Civility manages violence – it holds in abeyance conditions of war – by giving you what you want. Those lips. That house. Golf courses in the desert. Photographer Lewis Baltz said that one can never tell if its “megadeath or pantyhose” that’s being manufactured inside those endlessly replicated strip-malls and buildings in industrial parks. Baltz again, in 1992: “Coming from Orange County, I watched the ghastly transformation of this place – the first wave of bulimic capitalism sweeping across the land, next door to me. I sensed that there was something horribly amiss and awry about my own personal environment.” Always this something, this sensing. Even Baltz’s capitalism is bulimic, lacking in some essential way, spectacular displays of consumerist excess, as it stalks across the land, transforming orange groves into parking lots. To love this place – to call this place – the psyche must manage discontent; it must constantly crave the satisfactions promised by orality: consumption, cannibalizing the past, eyes firmly fixed on the generic future perfect.

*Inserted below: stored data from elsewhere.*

-- ==== Sys2Proof/Certificates/Slice0/Obligations.lean ====
section
/-! DEFINITION. The statements for the provers. -/

open Sys2Proof Sys2Proof.Machine

/-! Host access (R39 to R65). -/

/-- R41, R42: a QSPI read returns one word for each word asked for, the first of them the word at its offset, and the two
read opcodes return the same; a read of a 64-bit register's low word returns it and latches the high word for its path. -/
def Obligations.HostReadsReturnTheirWords : Prop :=
  (∀ (off n tm : Nat) (s : State), s.pathUp .qspi = true → isHighWord off = false →
    ∃ t, exec (.qspiRead off (n + 1) tm) s = .next t ∧ t.host.rdata.length = n + 1 ∧
      t.host.rdata.head? = some ((s.adv tm).peek .qspi off) ∧ t.mbx = s.mbx ∧ t.pi = s.pi ∧ t.axes = s.axes) ∧
  (∀ (off n tm : Nat) (s : State), s.pathUp .qspi = true →
    ∃ t, exec (.qspiQread off n tm) s = .next t ∧ exec (.qspiRead off n tm) s = .next t ∧ t.host.rdata.length = n) ∧
  (∀ (off n tm : Nat) (s : State), s.pathUp .qspi = true →
    exec (.qspiQread off n tm) s = .next (((s.adv tm).readWords .qspi off n).2.modHost fun h =>
      { h with rdata := ((s.adv tm).readWords .qspi off n).1 })) ∧
  (∀ (a2 a1 a0 : Byte) (n tm : Nat) (data : List Byte),
    qspiCommand 0x0B a2 a1 a0 n data tm = some (.qspiRead (a2.toNat * 65536 + a1.toNat * 256 + a0.toNat) n tm) ∧
    qspiCommand 0xEB a2 a1 a0 n data tm = some (.qspiQread (a2.toNat * 65536 + a1.toNat * 256 + a0.toNat) n tm) ∧
    qspiCommand 0x02 a2 a1 a0 n data tm = some (.qspiWrite (a2.toNat * 65536 + a1.toNat * 256 + a0.toNat) data tm) ∧
    qspiCommand 0x32 a2 a1 a0 n data tm = some (.qspiQwrite (a2.toNat * 65536 + a1.toNat * 256 + a0.toNat) data tm)) ∧
  (∀ (p : Path) (off tm : Nat) (s : State), s.pathUp p = true → isLowWord off = true →
    ∃ t, exec (.wideRegisterLowRead p off tm) s = .next t ∧ t.host.rdata = [(s.adv tm).peek p off] ∧
      t.latched p (off + 4) = some ((s.adv tm).peek p (off + 4)) ∧ t.mbx = s.mbx ∧ t.pi = s.pi ∧ t.axes = s.axes)

/-- R39, R41, R63: a QSPI write of one word does what a register write of that word through the QSPI path does; a partial
word at the end of a write is discarded; a write of SYS_SCRATCH changes that register alone; a write to a bank while the
process image is not enabled is stored and is not counted. -/
def Obligations.HostWritesActOnWords : Prop :=
  (∀ (off tm : Nat) (v : Word) (s : State), s.pathUp .qspi = true →
    ∃ t, exec (.qspiWrite off (leBytes 4 v.toNat) tm) s = .next t ∧ exec (.qspiQwrite off (leBytes 4 v.toNat) tm) s = .next t ∧
      exec (.registerWrite .qspi off v tm) s = .next t) ∧
  (∀ (off tm : Nat) (bs part : List Byte) (s : State), bs.length % 4 = 0 → part.length < 4 →
    exec (.qspiWrite off (bs ++ part) tm) s = exec (.qspiWrite off bs tm) s) ∧
  (∀ (p : Path) (v : Word) (tm : Nat) (s : State), s.pathUp p = true →
    exec (.registerWrite p 0x070 v tm) s =
      .next { s with nt := max s.nt tm, host := { s.host with scratch := v } }) ∧
  (∀ (off tm : Nat) (v : Word) (s : State), s.pathUp .pcie = true →
    exec (.registerWrite .pcie (cfgBase + off) v tm) s = .next ((s.adv tm).cfgWrite off v)) ∧
  (∀ (p : Path) (off tm : Nat) (v : Word) (s : State), s.pathUp p = true → s.pi.enable = false →
    s.pi.banksOk = true → 0x20000 ≤ off → off < 0x30000 → ∃ t, exec (.piBankWrite p off v tm) s = .next t ∧ t.pi.reject = s.pi.reject ∧ t.host = s.host ∧
      t.mbx = s.mbx ∧ (off < 0x28000 → t.pi.bankB = s.pi.bankB ∧ t.pi.bankA.word (off - 0x20000) = v) ∧
      (0x28000 ≤ off → t.pi.bankA = s.pi.bankA ∧ t.pi.bankB.word (off - 0x28000) = v))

But Orange County is also Santa Ana. It is also Klanaheim. It is also bus stops where hungry mouths chew through their lips in the absence of food or shelter. You consume your wants; your wants consume them. Bus stops manage disorder through civility, as everyone on edge is consigned to the edge of town. The taut, gentrified bourgeoisie of Laguna Beach bathes in resplendent sunlight as addiction and homelessness is swallowed in the shadows just off the PCH, and the canyon, where working women stop to change buses during a 3-hour one-way travel day.

Photograph Two is of a teeth whitening office in the heart of a most exclusive beach hamlet where, from what I can tell, almost everyone is already very white. “You deserve” – it speaks to them. Not your teeth deserve to shine, but you. By implication you are your teeth. Maintenance hides signs of its operation and existence. You open those lips you’ve always wanted; you eat and drink and run and spin and fast and eat and drink. Your teeth (impeccable, white, deserving for one in your position). Your teeth (hide all evidence of oral life). Whiteness transcends. Whiteness is permanent. Whiteness shines after swallowing sunlight. The gleaming white marble floors and crease-perfect white chairs are backdrops to the invitation to become more “naturally” white. Nature is hard work.

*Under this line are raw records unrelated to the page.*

/-- What a capture call comes to, whichever of the three it is. -/
theorem serveCapCall_of_on {k : Nat} (call : s.callReady m (0x5000F000 + k) 0 = true) (on : s.domainOn 13 = true) :
    (s.serveCall m tm (0x5000F000 + k) 0 fun t _ => t.capWait m k) =
      ((s.adv tm).modCap fun c => { c with calls := c.calls ++ [(k, m.val)] }).modMbx m
        fun b => { b with wait := .call (0x5000F000 + k) } :=
  serveCall_wait call rfl (State.capWait_of_on (s := s.adv tm) on ..)

end

/-- Settles O16: nothing is against these calls and their arguments are in range, so each comes to its unit, which takes
it while it works. -/
theorem callsThatWaitForTheirCommit : Obligations.CallsThatWaitForTheirCommit := by
  unfold Obligations.CallsThatWaitForTheirCommit
  refine ⟨?create, ?delete, ?modify, ?setEv, ?flush, ?noFlush, ?read, ?arm, ?force, ?stop⟩
  case create => exact fun m tm s call on reserved used => execTrkCreate_of_zone call on reserved used
  case delete => exact fun m tm s call on => congrArg Host.Outcome.next (serveTrkCall_of_on call on rfl)
  case modify => exact fun m tm s call on mask reserved => execTrkModify_of_mask call on mask reserved
  case setEv => exact fun m tm e s call on index reserved event => execTrkSetEv_of_event call on index reserved event
  case flush => exact fun m tm s call on => congrArg Host.Outcome.next (serveTrkCall_of_on call on rfl)
  case noFlush => exact fun m tm s call off => execTrkFlush_of_off call off
  case read => exact fun m tm s call reserved => execTrkRead_of_reserved call reserved
  case arm => exact fun m tm s call on => congrArg Host.Outcome.next (serveCapCall_of_on (k := 1) call on)
  case force => exact fun m tm s call on => congrArg Host.Outcome.next (serveCapCall_of_on (k := 2) call on)
  case stop => exact fun m tm s call on => congrArg Host.Outcome.next (serveCapCall_of_on (k := 3) call on)

end Sys2Proof.Machine

namespace Sys2Proof.Machine

/-! ## Contexts and the calls applied to them (R281, R282, R284, R308). -/

@[simp] theorem State.event_trk (s : State) (code inst data : Nat) : (s.event code inst data).trk = s.trk := by
  obtain ⟨_, _, _, _, e⟩ := s.event_changes code inst data
  rw [e]

@[simp] theorem State.touch_ctx (s : State) (i : Fin 256) : (s.touch i).trk.ctx = s.trk.ctx := rfl

@[simp] theorem State.modCtx_ctx (s : State) (i : Fin 256) (f : Ctx → Ctx) :
    (s.modCtx i f).trk.ctx = s.trk.ctx.set i (f s.trk.ctx[i]) := rfl

/-- Whatever its cause, a freed context keeps its generation alone. -/
theorem State.ctxFree_ctx (s : State) (i : Fin 256) (cause : Nat) :
    (s.ctxFree i cause).trk.ctx = s.trk.ctx.set i { gen := s.trk.ctx[i].gen } := by
  rw [State.ctxFree, State.event_trk, State.modCtx_ctx]
  split <;> rfl

/-- The context that a call creates (R281, R282): on a path, in the next generation, not yet advanced by a run. -/
def State.ctxOfCall (s : State) (i : Fin 256) (zone objId : Nat) (pos : Int) (len route : Nat) : Ctx :=
  { state := .active, zone := zone, objId := objId, pos := um pos, len := len, route := BitVec.ofNat 32 route
    vel := satSigned 32 (roundEven (s.zoneSt zone).v), gen := (s.trk.ctx[i].gen + 1) % 256, fresh := true }

theorem State.ctxCreate_ctx (s : State) (i : Fin 256) (zone objId : Nat) (pos : Int) (len route : Nat) :
    (s.ctxCreate i zone objId pos len route).trk.ctx =
      s.trk.ctx.set i (s.ctxOfCall i zone objId pos len route) := by
  rw [State.ctxCreate, State.ctxCreated, State.event_trk, State.ctxNew, State.modCtx_ctx, State.touch_ctx]
  rfl

/-! The context that a creation takes (R282); that it is the lowest FREE one is the model's choice (log 89). -/

theorem ctxNo_val (i : Fin 256) : ctxNo i.val = i := Fin.ext (Nat.mod_eq_of_lt i.isLt)

theorem State.freeSlot_of_full {s : State} (full : ∀ i : Fin 256, s.trk.ctx[i].state ≠ .free) : s.freeSlot = none :=
  List.find?_eq_none.mpr fun i _ free => full i (beq_iff_eq.mp free)

theorem State.freeSlot_of_lowest {s : State} {i : Fin 256} (free : s.trk.ctx[i].state = .free)
    (lowest : ∀ j : Fin 256, j < i → s.trk.ctx[j].state ≠ .free) : s.freeSlot = some i := by
  have found : (List.range 256).find? ((fun j => s.trk.ctx[j].state == .free) ∘ ctxNo) = some i.val := by
    refine List.find?_range_eq_some.mpr ⟨?free, List.mem_range.mpr i.isLt, fun j below => ?taken⟩
    case free =>
      rw [Function.comp_apply, ctxNo_val]
      exact beq_iff_eq.mpr free
    case taken =>
      have taken := lowest ⟨j, below.trans i.isLt⟩ below
      rw [← ctxNo_val ⟨j, below.trans i.isLt⟩] at taken
      rw [Function.comp_apply, beq_false_of_ne taken, Bool.not_false]
  rw [State.freeSlot, allCtx, List.find?_map, found, Option.map_some, ctxNo_val]

/-! Each call where it is applied (R282). -/

section
variable {s : State} (m : Nat)

theorem State.trkApply_delete_of_unnamed {i gen : Nat} (unnamed : s.ctxNamed i gen = false) :
    s.trkApply m (.delete i gen) = s.lateAnswer m 0x4000F002 stState [] :=
  if_neg (Bool.eq_false_iff.mp unnamed)

theorem State.trkApply_delete_of_named {i gen : Nat} (named : s.ctxNamed i gen = true) :
    s.trkApply m (.delete i gen) = (s.ctxFree (ctxNo i) 1).lateAnswer m 0x4000F002 stOk [] :=
  if_pos named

Lips. Mouths. Teeth. The basic apparatus of civility as war in what was once fabled to be the most conservative county in the United States, where whiteness still creates enclaves of survival in desolate oases surrounded by the expelled. Did you know in 2016 they voted for Hillary? There’s an insight there about bipartisan consensus in American life: the rewards of civility go to those who know how to identify class enemies. Any right-minded Republican knew, must have known, Hillary was their candidate: order, continuity, covert wars, and the maintenance of life as it is. As it must (always) be. 12 Diet Cokes and 3 burgers in, you stare into the oral cavity of civility unmasked; violence no longer managed as well as it once was. Soft-spoken. Well-mannered. With those lips. Conditioned by fear, states of war appear normal. Notice how George W Bush has become the nice one. The inarticulate goofball who dragged the world into Wars on Terror. In whose wake territories were consumed by flames. But at least he knew where the line was drawn. At least he knew what civility was supposed to manage. He deserves to shine.

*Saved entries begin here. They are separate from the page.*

/-- SYNC (0x3A) (R216). -/
def decodeSync (w : Nat) : Except DecodeError Instr :=
  match fld w 0 5 with
  | 0 => if fld w 5 2 = 0 ∧ fld w 12 13 = 0 then accept (.fence (fieldAt w 7 5)) else .error .fields
  | 1 => if fld w 5 2 = 0 ∧ fld w 12 13 = 0 then accept (.qfence (fieldAt w 7 5)) else .error .fields
  | 2 => if fld w 19 6 = 0 then accept (.cwb (fieldAt w 13 6) (fieldAt w 7 6) (bitAt w 6) (bitAt w 5)) else .error .fields
  | 3 => if fld w 19 6 = 0 then accept (.cinv (fieldAt w 13 6) (fieldAt w 7 6) (bitAt w 6) (bitAt w 5)) else .error .fields
  | 4 => if fld w 19 6 = 0 then accept (.icinv (fieldAt w 13 6) (fieldAt w 7 6) (bitAt w 6) (bitAt w 5)) else .error .fields
  | 5 => if fld w 5 20 = 0 then accept .ifence else .error .fields
  | 6 => if fld w 5 20 = 0 then accept .drain else .error .fields
  | 7 => if fld w 22 3 = 0 then accept (.arrive (fieldAt w 19 3) (fieldAt w 13 6) (fieldAt w 7 6) (bitAt w 6) (bitAt w 5)) else .error .fields
  | 8 => if fld w 5 20 = 0 then accept .bar else .error .fields
  | 9 => if fld w 5 1 = 0 ∧ fld w 7 6 = 0 ∧ fld w 19 6 = 0 then accept (.barc (fieldAt w 13 6) (bitAt w 6)) else .error .fields
  | 10 => if fld w 5 14 = 0 then accept (.muster (fieldAt w 19 6)) else .error .fields
  | 11 => if fld w 5 20 = 0 then accept .disband else .error .fields
  | _ => .error .fields

/-- MEMX (0x3B) (R216). -/
def decodeMemx (w : Nat) : Except DecodeError Instr :=
  match fld w 0 5 with
  | 0 | 1 | 2 | 3 | 4 | 5 | 6 => if fld w 5 1 = 0 ∧ fld w 11 2 = 0 then accept (.ldb (fieldAt w 19 6) (fieldAt w 13 6) (fieldAt w 7 4) (bitAt w 6) (fieldAt w 0 3)) else .error .fields
  | 8 | 9 | 10 | 11 => if fld w 5 1 = 0 ∧ fld w 11 2 = 0 then accept (.stb (fieldAt w 19 6) (fieldAt w 13 6) (fieldAt w 7 4) (bitAt w 6) (fieldAt w 0 2)) else .error .fields
  | 12 => if fld w 23 2 = 0 then accept (.mkd (fieldAt w 19 4) (fieldAt w 13 6) (fieldAt w 7 6) (bitAt w 6) (bitAt w 5)) else .error .fields
  | 13 => if fld w 23 2 = 0 then accept (.dnar (fieldAt w 19 4) (fieldAt w 13 6) (fieldAt w 7 6) (bitAt w 6) (bitAt w 5)) else .error .fields
  | 18 => if fld w 19 6 = 0 then accept (.stg (fieldAt w 13 6) (fieldAt w 7 6) (bitAt w 6) (bitAt w 5)) else .error .fields
  | 19 => if fld w 5 1 = 0 ∧ fld w 7 6 = 0 then accept (.ldg (fieldAt w 19 6) (fieldAt w 13 6) (bitAt w 6)) else .error .fields
  | 20 => accept (.rtag (fieldAt w 19 6) (fieldAt w 13 6) (fieldAt w 7 6) (bitAt w 6) (bitAt w 5))
  | 14 | 15 | 16 | 17 => if fld w 5 1 = 0 ∧ fld w 7 6 = 0 then accept (.stn (fieldAt w 19 6) (fieldAt w 13 6) (bitAt w 6) (fieldAt w 0 5)) else .error .fields
  | _ => .error .fields

/-- SYS (0x3C) (R216, R329). -/
def decodeSys (w : Nat) : Except DecodeError Instr :=
  match fld w 0 5 with
  | 0 => if fld w 5 8 = 0 ∧ fld w 17 2 = 0 then accept (.mfe (fieldAt w 19 6) (fieldAt w 13 4)) else .error .fields
  | 1 => if fld w 5 1 = 0 ∧ fld w 7 6 = 0 ∧ fld w 23 2 = 0 then accept (.mte (fieldAt w 19 4) (fieldAt w 13 6) (bitAt w 6)) else .error .fields
  | 2 => accept (.spawn (fieldAt w 19 6) (fieldAt w 13 6) (fieldAt w 7 6) (bitAt w 6) (bitAt w 5))
  | 3 => accept (.spawnCl (fieldAt w 19 6) (fieldAt w 13 6) (fieldAt w 7 6) (bitAt w 6) (bitAt w 5))
  | 4 => accept (.taga (fieldAt w 19 6) (fieldAt w 13 6) (fieldAt w 7 6) (bitAt w 6) (bitAt w 5))
  | 5 => if fld w 19 6 = 0 then accept (.tagf (fieldAt w 13 6) (fieldAt w 7 6) (bitAt w 6) (bitAt w 5)) else .error .fields
  | 6 =>
    if 5 ≤ fld w 7 3 then .error (.queueCode (fld w 7 3))
    else if fld w 5 2 = 0 ∧ fld w 10 9 = 0 then accept (.qstat (fieldAt w 19 6) (fieldAt w 7 3)) else .error .fields
  | _ => .error .fields

/-- SUP (0x3D) (R217). -/
def decodeSup (w : Nat) : Except DecodeError Instr :=
  match fld w 0 5 with
  | 0 => if fld w 5 1 = 0 ∧ fld w 7 6 = 0 then accept (.unpark (fieldAt w 19 6) (fieldAt w 13 6) (bitAt w 6)) else .error .fields
  | 1 => if fld w 5 1 = 0 ∧ fld w 7 6 = 0 ∧ fld w 19 6 = 0 then accept (.kill (fieldAt w 13 6) (bitAt w 6)) else .error .fields
  | 2 => if fld w 19 6 = 0 then accept (.reclaim (fieldAt w 13 6) (fieldAt w 7 6) (bitAt w 6) (bitAt w 5)) else .error .fields
  | 3 => if fld w 19 6 = 0 then accept (.cinvT (fieldAt w 13 6) (fieldAt w 7 6) (bitAt w 6) (bitAt w 5)) else .error .fields
  | 4 => if fld w 5 1 = 0 ∧ fld w 7 6 = 0 then accept (.lsub (fieldAt w 19 6) (fieldAt w 13 6) (bitAt w 6)) else .error .fields
  | 5 => if fld w 5 1 = 0 ∧ fld w 7 6 = 0 then accept (.lprq (fieldAt w 19 6) (fieldAt w 13 6) (bitAt w 6)) else .error .fields
  | 6 => if fld w 5 1 = 0 ∧ fld w 7 6 = 0 then accept (.stop (fieldAt w 19 6) (fieldAt w 13 6) (bitAt w 6)) else .error .fields
  | 7 => if fld w 5 1 = 0 ∧ fld w 7 6 = 0 then accept (.lres (fieldAt w 19 6) (fieldAt w 13 6) (bitAt w 6)) else .error .fields
  | _ => .error .fields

While custom car-cleaning services arrive at your home on Tuesday to clean the Tesla in the driveway, and on Thursday the yard crew arrives to mow the lawns or tend the cacti gardens (suburban + coastal + desert), a continuum of bodily maintenance also takes places. You lie down on the AstroTurf to compare plasticity. Who is fooling death by mimicking all the signs of life better – you or the fake grass your children play on?